De belangrijkste aanpassingen in het voorstel zijn:

  • Er komt een wettelijke grondslag voor lokale intakegesprekken, die als doel hebben vanuit de gezondheidszorg (GGD) zicht te houden op prostituees om misstanden te voorkomen.

  • Er komt een pooierverbod: degene die betrokken is bij onvergunde bedrijfsmatige seksuele dienstverlening en daar financieel voordeel uit haalt, wordt strafbaar.

  • Zelfstandig thuiswerkende prostituees worden vergunningplichtig.

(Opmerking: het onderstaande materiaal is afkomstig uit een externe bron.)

/-- 42_pipeline.md R184 (derived there): decoding an encoded frame with the same threshold and divisor gives the message,
`VALID = 1` and the codeword: for the units on sequences of any length, and for the commands. -/
def Obligations.PipelineRoundTrip : Prop :=
  (∀ (m d : Bits) (n : Nat), m ≠ [] → 1 ≤ n → DivisorWellFormed d →
    let cw := unstuff (encodeFrame m n d) n
    messagePart cw d = m ∧ verifyCrc cw d = true ∧ cw = codeword m d) ∧
  (∀ (f : Fields) (s : State) (d m : Bits), SelectsDivisor f s d → PresentsBits s m → f.n ≠ 0 →
    ∃ (t : State) (frame : Bits), exec (.encodeFrame f) s = .next t ∧ t.obuf = Memory.ofSeq frame ∧
      ∀ (g : Fields) (s₂ : State), g.n = f.n → SelectsDivisor g s₂ d → PresentsBits s₂ frame →
        ∃ t₂, exec (.decodeFrame g) s₂ = .next t₂ ∧ t₂.obuf = Memory.ofSeq m ∧
          t₂.olen.toNat = m.length ∧ t₂.status = 4 ∧ t₂.cwbuf = t.cwbuf ∧ t₂.cwlen = t.cwlen)

/-! ## The finer step -/

/-- 70_reset_and_hazards.md R258 (the spec's decision D32; not architectural) with R257 (derived there) and 42_pipeline.md
R170: a command stepped through its stages and its units' loops performs the command, and within `2 * ILEN + 68` inner
steps (with `DLEN_MAX` = 64, log 2); until it has ended the host sees the state it was issued in, and once it has ended
the state the command leaves. -/
def Obligations.InnerStepsPerformTheCommand : Prop :=
  ∀ s : State,
    (∀ t, step s = .next t →
      innerRun (2 * s.ilen.toNat + 68) (issueCommand s) = .next { state := t, stage := .ended }) ∧
    (∀ r, step s = .refused r → innerRun (2 * s.ilen.toNat + 68) (issueCommand s) = .refused r) ∧
    (∀ (k : Nat) (p : Progress), innerRun k (issueCommand s) = .next p →
      (p.stage ≠ .ended → p.state = s) ∧ (p.stage = .ended → step s = .next p.state))
end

Sinds 2009 wordt er aan het wetsvoorstel gewerkt en er zijn al vele aanpassingen gedaan. Het is nog niet duidelijk wanneer een nieuwe wet van kracht zal worden en wanneer deze aanpassingen worden doorgevoerd. De nieuwe wet kan nog een aantal jaren op zich laten wachten. Een aantal

van de gemeente wacht af wat de inhoud is van de nieuwe wet. Om de misstanden te voorkomen, het illegale circuit te bestrijden en een veilige werkplek te borgen, besluit gemeente Soest het prostitutiebeleid vooruitlopend op de nieuwe wet op te stellen.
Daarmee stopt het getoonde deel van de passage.